# Publice Message to the Todd



## Heli411 (Mar 18, 2009)

For the record Todd, I am a Helicopter Pilot ... NOT a gun salesman... when I posted the "Looking for a P30" thread,I was giving other members a heads up where to find a P30 at a VERY reasonable price. You want to ban me? Have at it, but all you did was deprive two people the chance to buy a P30 at $869



How about re-instating that thread...


----------



## Todd (Jul 3, 2006)

*Public response from Todd*

*One: * No advertising unless you are a PAYING sponsor. 
*Two:* If you have something for sale, it goes in the Classified section. If you do not have the 50 post count minimum to post in the Classified section, you wait until you do have it. 
*Three:* You do not air your grievances with the rules of this forum or the moderation team in the public forum.  You do it via PM. 
*Four:* No creation of multiple accounts, especially for the purpose of posting a public grievance after you have been banned already.

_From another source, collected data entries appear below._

-- ==== Sys2Proof/Laws/Session.lean ====
section
/-! SUPPORT. What rulings, sessions, the close and entry to MUTE leave as it was. -/

set_option linter.unusedTactic false
set_option linter.unreachableTactic false
namespace Sys2Proof.Machine

/-- What `State.changeSession` leaves as it was. -/
@[simp] theorem State.changeSession_frame (s : State) (p : Nat) :
    (s.changeSession p).clock = s.clock ∧ (s.changeSession p).gate = s.gate ∧
    (s.changeSession p).table.markEpoch = s.table.markEpoch ∧
    (s.changeSession p).table.markRun = s.table.markRun ∧
    (s.changeSession p).assign.recEpoch = s.assign.recEpoch ∧
    (s.changeSession p).assign.recHighest = s.assign.recHighest ∧
    (s.changeSession p).assign.recOldest = s.assign.recOldest ∧
    (s.changeSession p).epoch = s.epoch ∧ (s.changeSession p).outbox = s.outbox ∧
    (s.changeSession p).receiver = s.receiver ∧ (s.changeSession p).line = s.line ∧
    (s.changeSession p).port.phase = s.port.phase ∧ (s.changeSession p).port.fill = s.port.fill ∧
    (s.changeSession p).port.bits = s.port.bits ∧
    (s.changeSession p).port.command = s.port.command ∧
    (s.changeSession p).port.latched = s.port.latched ∧
    (s.changeSession p).port.latchedSeq = s.port.latchedSeq ∧
    (s.changeSession p).port.xselLow = s.port.xselLow ∧
    (s.changeSession p).port.shown = s.port.shown ∧
    (s.changeSession p).port.xclkHigh = s.port.xclkHigh ∧ (s.changeSession p).panel = s.panel ∧
    (s.changeSession p).station = s.station ∧ (s.changeSession p).freeIndex = s.freeIndex ∧
    (s.changeSession p).pending = s.pending ∧ (s.changeSession p).number = s.number ∧
    (s.changeSession p).gates = s.gates ∧ (s.changeSession p).stationByte = s.stationByte ∧
    (s.changeSession p).isGateStation = s.isGateStation ∧
    (s.changeSession p).isAssigner = s.isAssigner ∧ (s.changeSession p).isFinish = s.isFinish ∧
    (s.changeSession p).receives = s.receives ∧ (s.changeSession p).onCourse = s.onCourse ∧
    (s.changeSession p).isActive = s.isActive ∧ (s.changeSession p).running = s.running ∧
    (s.changeSession p).speaking = s.speaking ∧ (s.changeSession p).sending = s.sending ∧
    (s.changeSession p).now = s.now := by
  unfold State.changeSession
  first | (simp; done) | (and_intros <;> first | rfl | (simp; done) | (simp; rfl))

/-- What `State.adoptEpoch` leaves as it was. -/
@[simp] theorem State.adoptEpoch_frame (s : State) (e : Word16) (p : Nat) :
    (s.adoptEpoch e p).clock = s.clock ∧ (s.adoptEpoch e p).gate = s.gate ∧
    (s.adoptEpoch e p).table.markEpoch = s.table.markEpoch ∧
    (s.adoptEpoch e p).table.markRun = s.table.markRun ∧
    (s.adoptEpoch e p).assign.recEpoch = s.assign.recEpoch ∧
    (s.adoptEpoch e p).assign.recHighest = s.assign.recHighest ∧
    (s.adoptEpoch e p).assign.recOldest = s.assign.recOldest ∧
    (s.adoptEpoch e p).outbox = s.outbox ∧ (s.adoptEpoch e p).receiver = s.receiver ∧
    (s.adoptEpoch e p).line = s.line ∧ (s.adoptEpoch e p).port.phase = s.port.phase ∧
    (s.adoptEpoch e p).port.fill = s.port.fill ∧ (s.adoptEpoch e p).port.bits = s.port.bits ∧
    (s.adoptEpoch e p).port.command = s.port.command ∧
    (s.adoptEpoch e p).port.latched = s.port.latched ∧
    (s.adoptEpoch e p).port.latchedSeq = s.port.latchedSeq ∧
    (s.adoptEpoch e p).port.xselLow = s.port.xselLow ∧
    (s.adoptEpoch e p).port.shown = s.port.shown ∧
    (s.adoptEpoch e p).port.xclkHigh = s.port.xclkHigh ∧ (s.adoptEpoch e p).panel = s.panel ∧
    (s.adoptEpoch e p).station = s.station ∧ (s.adoptEpoch e p).freeIndex = s.freeIndex ∧
    (s.adoptEpoch e p).pending = s.pending ∧ (s.adoptEpoch e p).number = s.number ∧
    (s.adoptEpoch e p).gates = s.gates ∧ (s.adoptEpoch e p).stationByte = s.stationByte ∧
    (s.adoptEpoch e p).isGateStation = s.isGateStation ∧
    (s.adoptEpoch e p).isAssigner = s.isAssigner ∧ (s.adoptEpoch e p).isFinish = s.isFinish ∧
    (s.adoptEpoch e p).receives = s.receives ∧ (s.adoptEpoch e p).onCourse = s.onCourse ∧
    (s.adoptEpoch e p).isActive = s.isActive ∧ (s.adoptEpoch e p).running = s.running ∧
    (s.adoptEpoch e p).speaking = s.speaking ∧ (s.adoptEpoch e p).sending = s.sending ∧
    (s.adoptEpoch e p).now = s.now := by
  unfold State.adoptEpoch
  first | (simp; done) | (and_intros <;> first | rfl | (simp; done) | (simp; rfl))

/-- What `State.newSession` leaves as it was. -/
@[simp] theorem State.newSession_frame (s : State) :
    s.newSession.clock = s.clock ∧ s.newSession.gate = s.gate ∧
    s.newSession.table.markEpoch = s.table.markEpoch ∧
    s.newSession.table.markRun = s.table.markRun ∧
    s.newSession.assign.recEpoch = s.assign.recEpoch ∧
    s.newSession.assign.recHighest = s.assign.recHighest ∧
    s.newSession.assign.recOldest = s.assign.recOldest ∧
    s.newSession.outbox.lastSent = s.outbox.lastSent ∧
    s.newSession.outbox.firstBeaconSent = s.outbox.firstBeaconSent ∧
    s.newSession.outbox.control = s.outbox.control ∧
    s.newSession.outbox.beaconDue = s.outbox.beaconDue ∧
    s.newSession.outbox.beaconTimer = s.outbox.beaconTimer ∧
    s.newSession.outbox.fresh = s.outbox.fresh ∧ s.newSession.outbox.freshEnd = s.outbox.freshEnd ∧
    s.newSession.receiver = s.receiver ∧ s.newSession.line = s.line ∧
    s.newSession.port.phase = s.port.phase ∧ s.newSession.port.fill = s.port.fill ∧
    s.newSession.port.bits = s.port.bits ∧ s.newSession.port.command = s.port.command ∧
    s.newSession.port.latched = s.port.latched ∧ s.newSession.port.latchedSeq = s.port.latchedSeq ∧
    s.newSession.port.xselLow = s.port.xselLow ∧ s.newSession.port.shown = s.port.shown ∧
    s.newSession.port.xclkHigh = s.port.xclkHigh ∧ s.newSession.panel.trip = s.panel.trip ∧
    s.newSession.panel.void = s.panel.void ∧ s.newSession.panel.dnf = s.panel.dnf ∧
    s.newSession.panel.ack = s.panel.ack ∧ s.newSession.panel.voidHold = s.panel.voidHold ∧
    s.newSession.panel.dnfHold = s.panel.dnfHold ∧
    s.newSession.panel.comboRunning = s.panel.comboRunning ∧
    s.newSession.panel.comboCount = s.panel.comboCount ∧
    s.newSession.panel.resultHold = s.panel.resultHold ∧
    s.newSession.panel.runHold = s.panel.runHold ∧ s.newSession.panel.divider = s.panel.divider ∧
    s.newSession.panel.toneDivider = s.panel.toneDivider ∧
    s.newSession.station.state = s.station.state ∧ s.newSession.station.cause = s.station.cause ∧
    s.newSession.station.straps = s.station.straps ∧
    s.newSession.station.listenCount = s.station.listenCount ∧
    s.newSession.station.closedSpeaking = s.station.closedSpeaking ∧
    s.newSession.freeIndex = s.freeIndex ∧ s.newSession.pending = s.pending ∧
    s.newSession.number = s.number ∧ s.newSession.gates = s.gates ∧
    s.newSession.stationByte = s.stationByte ∧ s.newSession.isGateStation = s.isGateStation ∧
    s.newSession.isAssigner = s.isAssigner ∧ s.newSession.isFinish = s.isFinish ∧
    s.newSession.receives = s.receives ∧ s.newSession.onCourse = s.onCourse ∧
    s.newSession.isActive = s.isActive ∧ s.newSession.running = s.running ∧
    s.newSession.speaking = s.speaking ∧ s.newSession.sending = s.sending ∧
    s.newSession.now = s.now := by
  unfold State.newSession
  split
  · simp
  · split
    · simp
    · rename_i h; simp [State.place_frame h]
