/-- What `State.dropMissing` leaves as it was. -/
@[simp] theorem State.dropMissing_frame (s : State) (p : Nat) (q : Byte) :
    (s.dropMissing p q).clock = s.clock ∧ (s.dropMissing p q).gate = s.gate ∧
    (s.dropMissing p q).table = s.table ∧ (s.dropMissing p q).assign = s.assign ∧
    (s.dropMissing p q).epoch = s.epoch ∧ (s.dropMissing p q).outbox.ring = s.outbox.ring ∧
    (s.dropMissing p q).outbox.nextSeq = s.outbox.nextSeq ∧
    (s.dropMissing p q).outbox.lastSent = s.outbox.lastSent ∧
    (s.dropMissing p q).outbox.firstBeaconSent = s.outbox.firstBeaconSent ∧
    (s.dropMissing p q).outbox.beaconDue = s.outbox.beaconDue ∧
    (s.dropMissing p q).outbox.beaconTimer = s.outbox.beaconTimer ∧
    (s.dropMissing p q).outbox.fresh = s.outbox.fresh ∧
    (s.dropMissing p q).outbox.freshEnd = s.outbox.freshEnd ∧
    (s.dropMissing p q).receiver.snapshot = s.receiver.snapshot ∧
    (s.dropMissing p q).line = s.line ∧ (s.dropMissing p q).results = s.results ∧
    (s.dropMissing p q).port = s.port ∧ (s.dropMissing p q).panel = s.panel ∧
    (s.dropMissing p q).station = s.station ∧ (s.dropMissing p q).freeIndex = s.freeIndex ∧
    (s.dropMissing p q).pending = s.pending ∧ (s.dropMissing p q).number = s.number ∧
    (s.dropMissing p q).gates = s.gates ∧ (s.dropMissing p q).stationByte = s.stationByte ∧
    (s.dropMissing p q).isGateStation = s.isGateStation ∧
    (s.dropMissing p q).isAssigner = s.isAssigner ∧ (s.dropMissing p q).isFinish = s.isFinish ∧
    (s.dropMissing p q).receives = s.receives ∧ (s.dropMissing p q).onCourse = s.onCourse ∧
    (s.dropMissing p q).isActive = s.isActive ∧ (s.dropMissing p q).running = s.running ∧
    (s.dropMissing p q).speaking = s.speaking ∧ (s.dropMissing p q).sending = s.sending ∧
    (s.dropMissing p q).now = s.now := by
  unfold State.dropMissing
  first | (simp; done) | (and_intros <;> first | rfl | (simp; done) | (simp; rfl))

/-- What `State.lose` leaves as it was. -/
@[simp] theorem State.lose_frame (s : State) (p : Nat) (q : Byte) :
    (s.lose p q).clock = s.clock ∧ (s.lose p q).gate = s.gate ∧ (s.lose p q).table = s.table ∧
    (s.lose p q).assign.recEpoch = s.assign.recEpoch ∧
    (s.lose p q).assign.recHighest = s.assign.recHighest ∧
    (s.lose p q).assign.recOldest = s.assign.recOldest ∧ (s.lose p q).epoch = s.epoch ∧
    (s.lose p q).outbox.ring = s.outbox.ring ∧ (s.lose p q).outbox.nextSeq = s.outbox.nextSeq ∧
    (s.lose p q).outbox.lastSent = s.outbox.lastSent ∧
    (s.lose p q).outbox.firstBeaconSent = s.outbox.firstBeaconSent ∧
    (s.lose p q).outbox.beaconDue = s.outbox.beaconDue ∧
    (s.lose p q).outbox.beaconTimer = s.outbox.beaconTimer ∧
    (s.lose p q).outbox.fresh = s.outbox.fresh ∧ (s.lose p q).outbox.freshEnd = s.outbox.freshEnd ∧
    (s.lose p q).receiver.snapshot = s.receiver.snapshot ∧ (s.lose p q).line = s.line ∧
    (s.lose p q).port.phase = s.port.phase ∧ (s.lose p q).port.fill = s.port.fill ∧
    (s.lose p q).port.bits = s.port.bits ∧ (s.lose p q).port.command = s.port.command ∧
    (s.lose p q).port.latched = s.port.latched ∧ (s.lose p q).port.latchedSeq = s.port.latchedSeq ∧
    (s.lose p q).port.xselLow = s.port.xselLow ∧ (s.lose p q).port.shown = s.port.shown ∧
    (s.lose p q).port.xclkHigh = s.port.xclkHigh ∧ (s.lose p q).panel.trip = s.panel.trip ∧
    (s.lose p q).panel.void = s.panel.void ∧ (s.lose p q).panel.dnf = s.panel.dnf ∧
    (s.lose p q).panel.ack = s.panel.ack ∧ (s.lose p q).panel.voidHold = s.panel.voidHold ∧
    (s.lose p q).panel.dnfHold = s.panel.dnfHold ∧
    (s.lose p q).panel.comboRunning = s.panel.comboRunning ∧
    (s.lose p q).panel.comboCount = s.panel.comboCount ∧
    (s.lose p q).panel.resultHold = s.panel.resultHold ∧
    (s.lose p q).panel.runHold = s.panel.runHold ∧ (s.lose p q).panel.divider = s.panel.divider ∧
    (s.lose p q).panel.toneDivider = s.panel.toneDivider ∧
    (s.lose p q).station.state = s.station.state ∧ (s.lose p q).station.cause = s.station.cause ∧
    (s.lose p q).station.straps = s.station.straps ∧
    (s.lose p q).station.listenCount = s.station.listenCount ∧
    (s.lose p q).station.closedSpeaking = s.station.closedSpeaking ∧
    (s.lose p q).freeIndex = s.freeIndex ∧ (s.lose p q).pending = s.pending ∧
    (s.lose p q).number = s.number ∧ (s.lose p q).gates = s.gates ∧
    (s.lose p q).stationByte = s.stationByte ∧ (s.lose p q).isGateStation = s.isGateStation ∧
    (s.lose p q).isAssigner = s.isAssigner ∧ (s.lose p q).isFinish = s.isFinish ∧
    (s.lose p q).receives = s.receives ∧ (s.lose p q).onCourse = s.onCourse ∧
    (s.lose p q).isActive = s.isActive ∧ (s.lose p q).running = s.running ∧
    (s.lose p q).speaking = s.speaking ∧ (s.lose p q).sending = s.sending ∧
    (s.lose p q).now = s.now := by
  unfold State.lose
  try dsimp only
  repeat' split
  all_goals first | (simp; done) | (and_intros <;> first | rfl | (simp; done) | (simp; rfl))
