/-- What `State.becomeActive` leaves as it was. -/
@[simp] theorem State.becomeActive_frame (s : State) :
    s.becomeActive.clock = s.clock ∧ s.becomeActive.table = s.table ∧
    s.becomeActive.assign = s.assign ∧ s.becomeActive.epoch = s.epoch ∧
    s.becomeActive.outbox.ring = s.outbox.ring ∧ s.becomeActive.outbox.nextSeq = s.outbox.nextSeq ∧
    s.becomeActive.outbox.lastSent = s.outbox.lastSent ∧
    s.becomeActive.outbox.firstBeaconSent = s.outbox.firstBeaconSent ∧
    s.becomeActive.outbox.control = s.outbox.control ∧ s.becomeActive.receiver = s.receiver ∧
    s.becomeActive.line.rest = s.line.rest ∧ s.becomeActive.line.restPeriods = s.line.restPeriods ∧
    s.becomeActive.line.failed = s.line.failed ∧
    s.becomeActive.line.idlePeriods = s.line.idlePeriods ∧ s.becomeActive.line.restDue = s.line.restDue ∧
    s.becomeActive.line.dominant = s.line.dominant ∧ s.becomeActive.line.reading = s.line.reading ∧
    s.becomeActive.line.rx = s.line.rx ∧ s.becomeActive.line.complete = s.line.complete ∧
    s.becomeActive.results = s.results ∧ s.becomeActive.port = s.port ∧
    s.becomeActive.panel = s.panel ∧ s.becomeActive.station.cause = s.station.cause ∧
    s.becomeActive.station.straps = s.station.straps ∧
    s.becomeActive.station.errors = s.station.errors ∧
    s.becomeActive.station.listenCount = s.station.listenCount ∧
    s.becomeActive.station.closedSpeaking = s.station.closedSpeaking ∧
    s.becomeActive.freeIndex = s.freeIndex ∧ s.becomeActive.pending = s.pending ∧
    s.becomeActive.number = s.number ∧ s.becomeActive.gates = s.gates ∧
    s.becomeActive.stationByte = s.stationByte ∧ s.becomeActive.isGateStation = s.isGateStation ∧
    s.becomeActive.isAssigner = s.isAssigner ∧ s.becomeActive.isFinish = s.isFinish ∧
    s.becomeActive.now = s.now := by
  unfold State.becomeActive
  first | (simp; done) | (and_intros <;> first | rfl | (simp; done) | (simp; rfl))

end Sys2Proof.Machine
end

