-- ==== Sys2Proof/Tests/Slice0.lean ====
section
/-! SUPPORT. Tests of this model: the refusals of WellFormed, the data sheet's worked bytes and examples,
and for every statement of Sys2Proof/Certificates/Slice0/Obligations.lean a state and operands that meet
the hypotheses of each of its clauses, at the boundaries of their ranges. -/

set_option synthInstance.maxSize 8192

namespace Sys2Proof.Tests

open Sys2Proof.Machine

/-! ### WellFormed: one ill-formed command for each check -/

/-- A header of epoch 1 from a station. -/
def header (station seq : Byte) : Header := ⟨station, 1#16, seq⟩

/-- A beacon's payload at N = 4. -/
def beacon (time : Word32) (oldest : Option Word16) : BeaconPayload :=
  ⟨time, 8#8, 4#8, 0#8, 3#16, oldest⟩

theorem test_refuses_station_16 :
    (Instr.receiveStart (header 16#8 0#8) ⟨1#16, 0#32, 0#8⟩).wellFormed = false := by decide

theorem test_refuses_sequence_in_beacon :
    (Instr.receiveBeacon (header 3#8 1#8) (beacon 0#32 none)).wellFormed = false := by decide

theorem test_refuses_long_beacon_of_station_3 :
    (Instr.receiveBeacon (header 3#8 0#8) (beacon 0#32 (some 0#16))).wellFormed = false := by decide

theorem test_refuses_short_beacon_of_station_0 :
    (Instr.receiveBeacon (header 0#8 0#8) (beacon 0#32 none)).wellFormed = false := by decide

theorem test_refuses_session_from_0 :
    (Instr.receiveSession (header 3#8 5#8) ⟨0#16⟩).wellFormed = false := by decide

theorem test_refuses_session_from_65535 :
    (Instr.receiveSession ⟨3#8, 0#16, 5#8⟩ ⟨65535#16⟩).wellFormed = false := by decide

theorem test_refuses_session_two_up :
    (Instr.receiveSession ⟨3#8, 9#16, 5#8⟩ ⟨7#16⟩).wellFormed = false := by decide

theorem test_refuses_repeat_of_16 :
    (Instr.receiveRepeat (header 3#8 0#8) ⟨16#8, 5#8⟩).wellFormed = false := by decide

theorem test_refuses_repeat_of_itself :
    (Instr.receiveRepeat (header 3#8 0#8) ⟨3#8, 5#8⟩).wellFormed = false := by decide

theorem test_refuses_gone_to_16 :
    (Instr.receiveGone (header 3#8 0#8) ⟨16#8, 5#8, 6#8⟩).wellFormed = false := by decide

theorem test_refuses_gone_to_itself :
    (Instr.receiveGone (header 3#8 0#8) ⟨3#8, 5#8, 6#8⟩).wellFormed = false := by decide

theorem test_refuses_next_as_unknown : (Instr.unknownCommand 0x4E#8).wellFormed = false := by decide

theorem test_takes_session_to_65535 :
    (Instr.receiveSession ⟨3#8, 65535#16, 5#8⟩ ⟨65534#16⟩).wellFormed = true := by decide

/-! ### Bytes the data sheet gives -/

/-- R188: the check of the bytes 31h to 39h is 29B1h. -/
theorem test_check_of_digits :
    crc [0x31#8, 0x32#8, 0x33#8, 0x34#8, 0x35#8, 0x36#8, 0x37#8, 0x38#8, 0x39#8] = 0x29B1#16 := by
  decide +kernel

/-- The payload bytes of a START (R187), written out from its table. -/
theorem test_start_payload :
    Payload.bytes (.start ⟨7#16, 0x01020304#32, 1#8⟩) =
      [0x00#8, 0x07#8, 0x01#8, 0x02#8, 0x03#8, 0x04#8, 0x01#8] := by decide

/-- The record of section 11.5, as it leaves the port. -/
theorem test_record_of_example :
    ResultRecord.bytes
        ⟨.correction, .newState .finished, 3, some 62480, 672503,
          ⟨false, false, false, true, false, true, false⟩, 2, 0, 37#8⟩ =
      [0x04#8, 0x01#8, 0x00#8, 0x03#8, 0x00#8, 0x00#8, 0xF4#8, 0x10#8, 0x00#8, 0x0A#8, 0x42#8,
        0xF7#8, 0x28#8, 0x02#8, 0x00#8, 0x25#8] := by decide

/-- The beacon of ACTIVE that has sent nothing bears flags FRESH and NONE SENT, and 255 (R187). -/
theorem test_beacon_flags :
    State.beaconFlags
        { State.reset with
          outbox := { Outbox.reset with fresh := true }
          station := { StationControl.reset with state := .active } } = 0x0A#8 := by decide

/-- Section 12.4: an elapsed time of 60,470 shows as 1.00.47. -/
theorem test_display_of_60470 :
    (DisplayContent.result (some 60470)).digits =
      ([.blank, .figure 1, .figure 0, .figure 0, .figure 4, .figure 7], true) := by decide

/-- Section 12.3: a matched run 2 shows as "r    2". -/
theorem test_display_of_run_2 :
    (DisplayContent.runNumber 2).digits =
      ([.letterR, .blank, .blank, .blank, .blank, .figure 2], false) := by decide

/-- Section 12.4, run 3 on course at gate 2: the RULING before the CROSS makes DNF, and the CROSS then
FINISHED, with the elapsed time 60,470. -/
theorem test_ruling_then_finish :
    let r : RunRecord :=
      { newRecord 4 3 false with
        start := some 108000
        splits := [some ⟨128060, false, false, false⟩, some ⟨148300, false, false, false⟩, none] }
    let d := r.take (.ruling 3 .dnf)
    let f := d.take (.cross 3 3 168470 (some 108000) false false false)
    d.state = .dnf ∧ d.gatesPassed = 2 ∧ f.state = .finished ∧ f.elapsed = some 60470 ∧
      f.gatesPassed = 3 := by decide

/-! ### States to test on -/

/-- A station n of a course with GCT code g, in a mode, at course time 5000 in epoch 1, waiting for the
line. -/
def station (n g : Nat) (mode : StationState) : State :=
  { State.reset with
    clock := ⟨5000, 0, 0⟩
    epoch := 1#16
    line := { LineUnit.reset with tx := .waiting 12 none, rx := .waiting }
    station :=
      { StationControl.reset with
        state := mode
        straps := some ⟨BitVec.ofNat 4 n, BitVec.ofNat 3 g, 0#2, 0#2, true⟩ } }

/-- A station with a crossing at 4990 about to be accepted. -/
def crossing (s : State) : State :=
  { s with gate := { s.gate with capture := .confirming, candidate := some 4990 } }

/-- A station with a TRIP press at 4990 about to be accepted. -/
def tripping (s : State) : State :=
  { s with panel := { s.panel with trip := ⟨false, 19, some 4990, true⟩ } }

/-- A record on course from a start time. -/
def onCourseFrom (gates run start : Nat) : RunRecord :=
  { newRecord gates run false with start := some start }

/-- A station with other records and its counter above them. -/
def withRuns (s : State) (l : List RunRecord) (next : Nat) : State :=
  { s with table := { s.table with records := l, nextRun := next } }

/-- A full table on course: runs 1 to 48. -/
def fullTable (gates : Nat) : List RunRecord :=
  (List.range 48).map (fun i => onCourseFrom gates (i + 1) 1000)

/-- A ring full of unsent frames. -/
def fullRing : List RingEntry :=
  (List.range 32).map (fun i => ⟨⟨⟨1#8, 1#16, BitVec.ofNat 8 i⟩, .ruling ⟨1#16, 1#8⟩⟩, false⟩)

/-- A full ring whose oldest frame is SENT. -/
def sentRing : List RingEntry :=
  ⟨⟨⟨1#8, 1#16, 0#8⟩, .ruling ⟨1#16, 1#8⟩⟩, true⟩ :: fullRing.drop 1

/-- A station with another ring. -/
def withRing (s : State) (l : List RingEntry) : State :=
  { s with outbox := { s.outbox with ring := l } }

/-- A station whose peer has an entry. -/
def withPeerEntry (s : State) (p : Nat) (x : Peer) : State :=
  { s with receiver := { s.receiver with peers := s.receiver.peers.set p x } }

/-- A PRESENT peer that expects a sequence and misses some. -/
def heardPeer (expected : Option Byte) (missing : List MissingEntry) : Peer :=
  ⟨.present, 4000, some 5000, expected, missing⟩

/-- The next state of a command. -/
def after (c : Instr) (s : State) : State :=
  match exec c s with
  | .next t => t
  | .fault _ => s
  | .refused _ => s

/-! ### The hypotheses of the statements can be met -/

theorem test_meets_AnIdleStepIsOneCrystalPeriod :
    (State.reset.pending = [] ∧ State.reset.running = false) ∧
    (let s := station 2 2 .listening
     s.pending = [] ∧ s.running = true ∧ s.dueCommands = [] ∧ s.clock.phase < 4095) ∧
    (let s := { station 2 2 .listening with clock := ⟨5000, 4095, 0⟩ }
     s.pending = [] ∧ s.running = true ∧ s.dueCommands = [] ∧ s.clock.phase = 4095) ∧
    (let s := { station 2 2 .active with panel := { Panel.reset with runHold := some ⟨5000, 7⟩ } }
     s.pending = [] ∧ s.running = true ∧ s.dueCommands ≠ []) := by
  decide

/-- What is due: the slot of station 1 at its 128th period and not one before, a timer at its end, a frame once
its stop bit is over, and of two retries the lowest peer's. -/
theorem test_meets_AnIdleStepIsOneCrystalPeriod_due :
    let s := station 1 2 .active
    let slot (n : Nat) : State := { s with line := { s.line with tx := .waiting 12 (some n) } }
    let frame (n : Nat) : State :=
      { s with line := { s.line with complete := some [0xA6#8], reading := some ⟨n, []⟩ } }
    let peers (p q : Nat) : State :=
      withPeerEntry (withPeerEntry s p { heardPeer none [⟨7#8, 1, 5000⟩] with silenceEnd := none }) q
        { heardPeer none [⟨8#8, 1, 5001⟩, ⟨9#8, 1, 5000⟩, ⟨5#8, 1, 5000⟩] with silenceEnd := none }
    s.receiver.peers.length = 16 ∧ (slot 127).dueCommands = [] ∧
      (slot 128).dueCommands = [.transmitStart] ∧ (frame 304).dueCommands = [] ∧
      { s with line := { s.line with complete := some [0xA6#8] } }.dueCommands = [.badFrameDropped] ∧
      (peers 3 5).dueCommands = [.retryDeadline 3 7#8] ∧
      (peers 5 3).dueCommands = [.retryDeadline 3 9#8] := by decide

All of these offenses carry possible or automatic banning. But you would have known that if you read the forum guidelines before you signed up.

We have rules on this forum and those rules will be followed or there are consequences for violations. You don't like the rules or how things are run here, I'm sure there is another forum that will suit your needs.

And no, I am not re-opening or reinstating the thread. As a brand new member who has been banned twice now, I find your insistence and "concern" about getting the members here a good deal a little too good to be true. Frankly, I do not believe that you don't have some connection to the store you were pushing.


----------